YOUR GOAL — Look through the material below. Return exactly the lines from the one with "else s.elWait .waitConfirm" through the one with "if cm = x.best && !x.acked then", both included.

ENTRIES PROVIDED —

[Start of Attachment]

-- ==== Sys2Proof/Machine/Election.lean ====
section
/-! DEFINITION. Peers and the fabric-manager election (R348 to R352): the election is a state machine that takes every step it can and
then waits for an acknowledgement, for a word of its own bulletin, or for its deadline. -/

namespace Sys2Proof.Machine

/-! ### Peers -/

/-- A peer in the routing table that is not excluded (R348). -/
def State.peerLive (s : State) (mid : Nat) : Bool :=
  match mget? s.hub.lse.peers mid with
  | some p => p.excl.isNone
  | none => false
def State.peerIncarn (s : State) (mid : Nat) : Nat :=
  match mget? s.hub.lse.peers mid with
  | some p => p.incarn
  | none => 0
def State.livePeers (s : State) : List Nat := (s.hub.lse.peers.filter fun e => e.2.excl.isNone).map Prod.fst
/-- Posts a lease event (Table 14.7). -/
def State.leaseEvent (s : State) (sub i : Nat) : State := s.post 0 sub 6 0 0 i 0 none

/-! ### The own bulletin (Table 13.5) -/

def State.putBull (s : State) (i : Nat) (v : DWord) : State := s.updLse fun l => { l with bull := mput 0 l.bull i (v &&& bullMask i) }
def State.el (s : State) : Elect := s.hub.lse.el
def State.updEl (s : State) (f : Elect → Elect) : State := s.updLse fun l => { l with el := f l.el }
def State.eEpoch (s : State) : Nat := s.epochWord % 2 ^ 32
/-- The confirm word: epoch, FINAL, module. -/
def State.confirmed (s : State) : Nat × Bool × Nat :=
  let w := (s.bullWord 8).toNat
  (bits w 63 32, bitAt w 31, w % 2 ^ 12)

/-- The bids of live modules (R350): key and module. -/
def State.liveBids (s : State) : List (Nat × Nat) :=
  ((upto 192).map fun c => ((s.bullWord (32 + 2 * c)).toNat, (s.bullWord (33 + 2 * c)).toNat % 2 ^ 12)).filter fun b =>
    b.1 ≠ 0 && (b.2 = s.hub.flash.mid || s.peerLive b.2)
/-- The live bid of highest key in an epoch, the higher module number on a tie. -/
def State.bestBid (s : State) (e : Nat) : Option Nat :=
  ((s.liveBids.filter fun b => bits b.1 63 32 = e).foldl (fun (acc : Option (Nat × Nat)) b => match acc with
    | none => some b
    | some m => if m.1 < b.1 || (m.1 = b.1 && m.2 < b.2) then some b else some m) none).map Prod.snd
/-- The highest epoch above the own one that a live bid or confirm in the own bulletin shows. -/
def State.laterEpoch (s : State) : Option Nat :=
  let (ce, _, cm) := s.confirmed
  let es := (s.liveBids.map fun b => bits b.1 63 32) ++ (if cm = s.hub.flash.mid || s.peerLive cm then [ce] else [])
  let m := maxNat es
  if s.eEpoch < m then some m else none

/-! ### Steps -/

/-- `elect(e)` begins: EPOCH, MGRV, and the own bids to every live peer and here. -/
def State.enterElection (s : State) (e : Nat) : State :=
  let c := s.hub.lse.cfg
  let own := s.hub.flash.mid
  let key : DWord := BitVec.ofNat 64 (e * 2 ^ 32 + c.prio * 2 ^ 24 + s.hub.flash.serial % 2 ^ 24)
  let bids := if c.cslot = 0xFF then [] else (s.livePeers ++ [own]).flatMap fun m =>
    [(⟨m, 0x108 + 16 * c.cslot, BitVec.ofNat 64 own, false⟩ : EWrite), ⟨m, 0x100 + 16 * c.cslot, key, false⟩]
  (s.putBull 1 (BitVec.ofNat 64 (e % 2 ^ 32 + bits s.epochWord 62 32 * 2 ^ 32))).updEl fun _ =>
    { phase := .bids, until_ := 0, settle := c.settle, todo := bids, sent := false, best := 4096, acked := false, next := none }

/-- The election waits in a phase for at most SETTLE, as it was when the election began. -/
def State.elWait (s : State) (p : EPhase) : State := s.updEl fun x => { x with phase := p, until_ := s.mstime + x.settle }

/-- The best bid is known: the winner-elect confirms itself to every live peer, any other module waits for its confirm. -/
def State.elChoose (s : State) (best : Nat) : State :=
  let s := s.updEl fun x => { x with best := best }
  let own := s.hub.flash.mid
  if best = own then
    let w : DWord := BitVec.ofNat 64 (s.eEpoch * 2 ^ 32 + own)
    (s.putBull 9 0).updEl fun x => { x with phase := .confirms, todo := s.livePeers.map fun m => ⟨m, 0x40, w, false⟩ }
  else s.elWait .waitConfirm

/-- One write of the election: here, or to a live peer, which must acknowledge it; it waits while no path to the peer is up (R340). -/
def State.elWrite (s : State) (w : EWrite) (rest : List EWrite) : Option State :=
  let drop (s : State) : State := s.updEl fun x => { x with todo := rest, sent := false }
  if w.mid = s.hub.flash.mid then
    some (drop (s.putBull (w.off / 8) (if w.add then s.bullWord (w.off / 8) + w.v else w.v)))
  else if !s.peerLive w.mid then some (drop s)
  else if s.el.sent || s.pathsDown w.mid then none
  else
    let r : Remote := ⟨w.mid, 0x20000, s.eEpoch, none, 0, w.off, 0, 0, 0, 0, natLe 8 w.v.toNat, 0, none, 0⟩
    some (({ s with remotes := s.remotes ++ [r] }.send (.bulletin w.mid w.off w.v w.add)).updEl fun x => { x with sent := true })

/-- A step of a phase whose writes are done (R350); none while it waits. -/
def State.elPhase (s : State) : Option State :=
  let x := s.el
  let e := s.eEpoch
  let late := decide (x.until_ ≤ s.mstime)
  let (ce, fin, cm) := s.confirmed
  match x.phase with
  | .idle => none
  | .bids => some (s.elWait .settle)
  | .settle =>
    if late then match s.bestBid e with
      | some b => some (s.elChoose b)
      | none => some (s.updEl fun x => { x with phase := .waitBid })
    else none
  | .waitBid => match s.bestBid e with
    | some b => some (s.elChoose b)
    | none => if ce = e && (cm = s.hub.flash.mid || s.peerLive cm) then some (s.elWait .waitConfirm) else none
  | .confirms => some (s.elWait .waitAck)
  | .waitAck =>
    if (s.bullWord 9).toNat = s.livePeers.length then
      let w : DWord := BitVec.ofNat 64 (e * 2 ^ 32 + 2 ^ 31 + s.hub.flash.mid)
      some (s.updEl fun x => { x with phase := .finals, todo := (s.livePeers ++ [s.hub.flash.mid]).map fun m => ⟨m, 0x40, w, false⟩ })
    else if late then some (s.elWait .waitFinal)
    else none
  | .finals => some (s.elWait .waitFinal)
  | .waitConfirm =>
    if ce = e && !fin then
      if cm = x.best && !x.acked then
        some (s.updEl fun x => { x with phase := .ack, acked := true, todo := [⟨cm, 0x48, 1, true⟩] })
      else some (s.elWait .waitFinal)
    else if late then some (s.elWait .waitFinal)
    else none
  | .ack => some (s.elWait .waitFinal)
  | .waitFinal =>
    if ce = e && fin && cm = x.best then
      some (((s.putBull 1 (BitVec.ofNat 64 (e + cm * 2 ^ 32 + 2 ^ 63))).updEl fun x => { x with phase := .idle }).leaseEvent 4 0)
    else if late then some (s.enterElection (e + 1))
    else none

/-- One step of the election; none while it waits. An acknowledgement under way ends before a later epoch begins. -/
def State.elStep (s : State) : Option State :=
  let x := s.el
  match x.phase, x.todo, x.next, s.laterEpoch with
  | .ack, w :: rest, _, _ => s.elWrite w rest
  | _, _, some n, l => some (s.enterElection (Nat.max n (l.getD 0)))
  | _, _, none, some l => some (s.enterElection l)
  | _, w :: rest, none, none => s.elWrite w rest
  | _, [], none, none => s.elPhase

/-- The election takes every step it can. -/
def State.elRun : Nat → State → State
  | 0, s => s
  | f + 1, s => match s.elStep with
    | some s => elRun f s
    | none => s
def State.elGo (s : State) : State := State.elRun (64 + 4 * s.hub.lse.peers.length) s

/-- An election at epoch `e` is asked for. -/
def State.askElection (s : State) (e : Nat) : State :=
  (s.updEl fun x => { x with next := some (Nat.max e (x.next.getD 0)) }).elGo

/-- R350. An election wait of SETTLE ms ends. -/
def execSettleExpiry (s : State) : Out := .next s.elGo

end Sys2Proof.Machine
end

[End of Attachment]

SOLUTION FOR THIS EXERCISE —
  else s.elWait .waitConfirm

/-- One write of the election: here, or to a live peer, which must acknowledge it; it waits while no path to the peer is up (R340). -/
def State.elWrite (s : State) (w : EWrite) (rest : List EWrite) : Option State :=
  let drop (s : State) : State := s.updEl fun x => { x with todo := rest, sent := false }
  if w.mid = s.hub.flash.mid then
    some (drop (s.putBull (w.off / 8) (if w.add then s.bullWord (w.off / 8) + w.v else w.v)))
  else if !s.peerLive w.mid then some (drop s)
  else if s.el.sent || s.pathsDown w.mid then none
  else
    let r : Remote := ⟨w.mid, 0x20000, s.eEpoch, none, 0, w.off, 0, 0, 0, 0, natLe 8 w.v.toNat, 0, none, 0⟩
    some (({ s with remotes := s.remotes ++ [r] }.send (.bulletin w.mid w.off w.v w.add)).updEl fun x => { x with sent := true })

/-- A step of a phase whose writes are done (R350); none while it waits. -/
def State.elPhase (s : State) : Option State :=
  let x := s.el
  let e := s.eEpoch
  let late := decide (x.until_ ≤ s.mstime)
  let (ce, fin, cm) := s.confirmed
  match x.phase with
  | .idle => none
  | .bids => some (s.elWait .settle)
  | .settle =>
    if late then match s.bestBid e with
      | some b => some (s.elChoose b)
      | none => some (s.updEl fun x => { x with phase := .waitBid })
    else none
  | .waitBid => match s.bestBid e with
    | some b => some (s.elChoose b)
    | none => if ce = e && (cm = s.hub.flash.mid || s.peerLive cm) then some (s.elWait .waitConfirm) else none
  | .confirms => some (s.elWait .waitAck)
  | .waitAck =>
    if (s.bullWord 9).toNat = s.livePeers.length then
      let w : DWord := BitVec.ofNat 64 (e * 2 ^ 32 + 2 ^ 31 + s.hub.flash.mid)
      some (s.updEl fun x => { x with phase := .finals, todo := (s.livePeers ++ [s.hub.flash.mid]).map fun m => ⟨m, 0x40, w, false⟩ })
    else if late then some (s.elWait .waitFinal)
    else none
  | .finals => some (s.elWait .waitFinal)
  | .waitConfirm =>
    if ce = e && !fin then
      if cm = x.best && !x.acked then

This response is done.